→ **Problem to work on**:
The entries below contain a line with "def Desc.slot (d" and a line with "(upto n).foldl". Quote exactly those two lines and all lines between them.

→ **Records**:
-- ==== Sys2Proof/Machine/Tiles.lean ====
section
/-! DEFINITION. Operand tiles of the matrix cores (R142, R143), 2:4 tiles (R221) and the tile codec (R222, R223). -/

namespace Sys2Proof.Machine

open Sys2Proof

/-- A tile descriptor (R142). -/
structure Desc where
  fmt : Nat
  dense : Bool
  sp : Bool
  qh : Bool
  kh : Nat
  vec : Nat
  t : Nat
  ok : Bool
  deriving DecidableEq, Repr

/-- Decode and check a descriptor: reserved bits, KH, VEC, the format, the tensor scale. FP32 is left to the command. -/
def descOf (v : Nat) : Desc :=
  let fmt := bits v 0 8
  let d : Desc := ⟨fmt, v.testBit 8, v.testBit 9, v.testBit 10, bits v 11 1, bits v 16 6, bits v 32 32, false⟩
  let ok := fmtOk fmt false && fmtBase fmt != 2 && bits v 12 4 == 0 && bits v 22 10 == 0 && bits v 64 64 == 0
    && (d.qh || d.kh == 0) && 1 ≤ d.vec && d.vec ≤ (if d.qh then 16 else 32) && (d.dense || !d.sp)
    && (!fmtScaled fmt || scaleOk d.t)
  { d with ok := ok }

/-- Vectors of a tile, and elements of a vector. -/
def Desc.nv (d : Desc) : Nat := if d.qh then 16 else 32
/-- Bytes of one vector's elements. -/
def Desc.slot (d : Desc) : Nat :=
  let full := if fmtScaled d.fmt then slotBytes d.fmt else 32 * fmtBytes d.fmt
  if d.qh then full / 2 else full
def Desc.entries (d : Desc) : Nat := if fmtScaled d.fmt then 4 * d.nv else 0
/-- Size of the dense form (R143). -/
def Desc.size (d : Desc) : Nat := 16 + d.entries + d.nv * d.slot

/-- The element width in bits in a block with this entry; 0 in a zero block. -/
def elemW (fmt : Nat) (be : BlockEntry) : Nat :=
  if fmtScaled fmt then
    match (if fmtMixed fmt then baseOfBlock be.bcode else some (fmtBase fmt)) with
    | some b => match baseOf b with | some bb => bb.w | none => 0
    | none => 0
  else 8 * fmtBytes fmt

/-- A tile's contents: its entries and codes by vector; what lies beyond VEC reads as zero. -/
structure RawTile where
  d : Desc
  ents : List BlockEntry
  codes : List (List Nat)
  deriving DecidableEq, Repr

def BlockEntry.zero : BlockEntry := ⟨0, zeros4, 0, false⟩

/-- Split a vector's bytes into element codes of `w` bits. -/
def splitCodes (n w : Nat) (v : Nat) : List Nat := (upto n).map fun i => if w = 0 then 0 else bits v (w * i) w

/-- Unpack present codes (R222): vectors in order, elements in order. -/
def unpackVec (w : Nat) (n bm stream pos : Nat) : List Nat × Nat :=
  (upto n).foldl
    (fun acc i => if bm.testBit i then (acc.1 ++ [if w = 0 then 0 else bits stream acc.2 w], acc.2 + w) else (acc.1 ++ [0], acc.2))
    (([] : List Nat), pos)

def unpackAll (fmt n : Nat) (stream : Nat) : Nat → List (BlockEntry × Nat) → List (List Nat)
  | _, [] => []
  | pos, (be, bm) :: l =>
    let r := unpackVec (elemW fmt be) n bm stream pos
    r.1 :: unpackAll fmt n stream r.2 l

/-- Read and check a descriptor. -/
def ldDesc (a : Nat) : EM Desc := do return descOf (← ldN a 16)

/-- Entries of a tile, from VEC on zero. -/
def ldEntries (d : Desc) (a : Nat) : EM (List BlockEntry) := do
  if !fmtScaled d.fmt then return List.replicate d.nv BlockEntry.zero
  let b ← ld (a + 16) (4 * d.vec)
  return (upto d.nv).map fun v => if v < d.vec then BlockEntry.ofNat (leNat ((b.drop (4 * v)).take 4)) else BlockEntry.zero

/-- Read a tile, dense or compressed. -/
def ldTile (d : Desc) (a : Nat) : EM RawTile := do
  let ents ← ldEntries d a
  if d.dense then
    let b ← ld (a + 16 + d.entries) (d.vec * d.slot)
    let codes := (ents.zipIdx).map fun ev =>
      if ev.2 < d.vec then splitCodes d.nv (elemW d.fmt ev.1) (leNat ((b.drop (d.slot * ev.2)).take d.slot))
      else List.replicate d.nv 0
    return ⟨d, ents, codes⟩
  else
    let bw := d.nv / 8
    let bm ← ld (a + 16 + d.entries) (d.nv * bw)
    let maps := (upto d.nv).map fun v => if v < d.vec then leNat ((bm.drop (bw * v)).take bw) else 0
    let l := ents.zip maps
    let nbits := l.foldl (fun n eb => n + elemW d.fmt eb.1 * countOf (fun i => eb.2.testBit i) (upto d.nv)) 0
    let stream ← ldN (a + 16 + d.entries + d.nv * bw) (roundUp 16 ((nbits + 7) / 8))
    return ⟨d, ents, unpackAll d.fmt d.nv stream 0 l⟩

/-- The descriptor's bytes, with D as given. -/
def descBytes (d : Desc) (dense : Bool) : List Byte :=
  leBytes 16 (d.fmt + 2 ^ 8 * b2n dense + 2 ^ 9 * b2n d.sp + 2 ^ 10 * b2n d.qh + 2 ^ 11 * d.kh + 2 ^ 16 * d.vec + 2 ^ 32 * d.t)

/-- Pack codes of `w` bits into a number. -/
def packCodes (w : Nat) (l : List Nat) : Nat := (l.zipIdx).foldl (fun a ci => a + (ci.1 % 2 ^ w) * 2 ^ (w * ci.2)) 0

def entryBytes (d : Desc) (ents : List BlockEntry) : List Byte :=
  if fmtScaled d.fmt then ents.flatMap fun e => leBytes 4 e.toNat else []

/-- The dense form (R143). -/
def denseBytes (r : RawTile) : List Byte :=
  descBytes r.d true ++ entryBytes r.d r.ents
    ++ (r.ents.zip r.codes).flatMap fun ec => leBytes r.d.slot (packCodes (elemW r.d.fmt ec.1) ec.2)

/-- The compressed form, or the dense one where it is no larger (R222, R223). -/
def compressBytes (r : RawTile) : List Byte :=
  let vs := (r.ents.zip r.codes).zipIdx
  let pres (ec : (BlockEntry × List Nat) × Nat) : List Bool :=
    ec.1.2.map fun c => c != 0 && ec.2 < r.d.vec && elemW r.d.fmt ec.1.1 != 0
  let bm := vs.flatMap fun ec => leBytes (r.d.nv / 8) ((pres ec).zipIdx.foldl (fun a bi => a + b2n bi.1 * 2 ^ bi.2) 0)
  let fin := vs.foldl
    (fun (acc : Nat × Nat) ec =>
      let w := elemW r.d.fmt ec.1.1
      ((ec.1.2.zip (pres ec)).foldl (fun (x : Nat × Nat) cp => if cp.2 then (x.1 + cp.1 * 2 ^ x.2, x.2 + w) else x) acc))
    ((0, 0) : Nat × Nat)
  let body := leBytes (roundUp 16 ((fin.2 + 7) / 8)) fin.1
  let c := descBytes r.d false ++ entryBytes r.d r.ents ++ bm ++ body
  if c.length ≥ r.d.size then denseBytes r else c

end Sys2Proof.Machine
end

→ **Reply to the exercise**:
def Desc.slot (d : Desc) : Nat :=
  let full := if fmtScaled d.fmt then slotBytes d.fmt else 32 * fmtBytes d.fmt
  if d.qh then full / 2 else full
def Desc.entries (d : Desc) : Nat := if fmtScaled d.fmt then 4 * d.nv else 0
/-- Size of the dense form (R143). -/
def Desc.size (d : Desc) : Nat := 16 + d.entries + d.nv * d.slot

/-- The element width in bits in a block with this entry; 0 in a zero block. -/
def elemW (fmt : Nat) (be : BlockEntry) : Nat :=
  if fmtScaled fmt then
    match (if fmtMixed fmt then baseOfBlock be.bcode else some (fmtBase fmt)) with
    | some b => match baseOf b with | some bb => bb.w | none => 0
    | none => 0
  else 8 * fmtBytes fmt

/-- A tile's contents: its entries and codes by vector; what lies beyond VEC reads as zero. -/
structure RawTile where
  d : Desc
  ents : List BlockEntry
  codes : List (List Nat)
  deriving DecidableEq, Repr

def BlockEntry.zero : BlockEntry := ⟨0, zeros4, 0, false⟩

/-- Split a vector's bytes into element codes of `w` bits. -/
def splitCodes (n w : Nat) (v : Nat) : List Nat := (upto n).map fun i => if w = 0 then 0 else bits v (w * i) w

/-- Unpack present codes (R222): vectors in order, elements in order. -/
def unpackVec (w : Nat) (n bm stream pos : Nat) : List Nat × Nat :=
  (upto n).foldl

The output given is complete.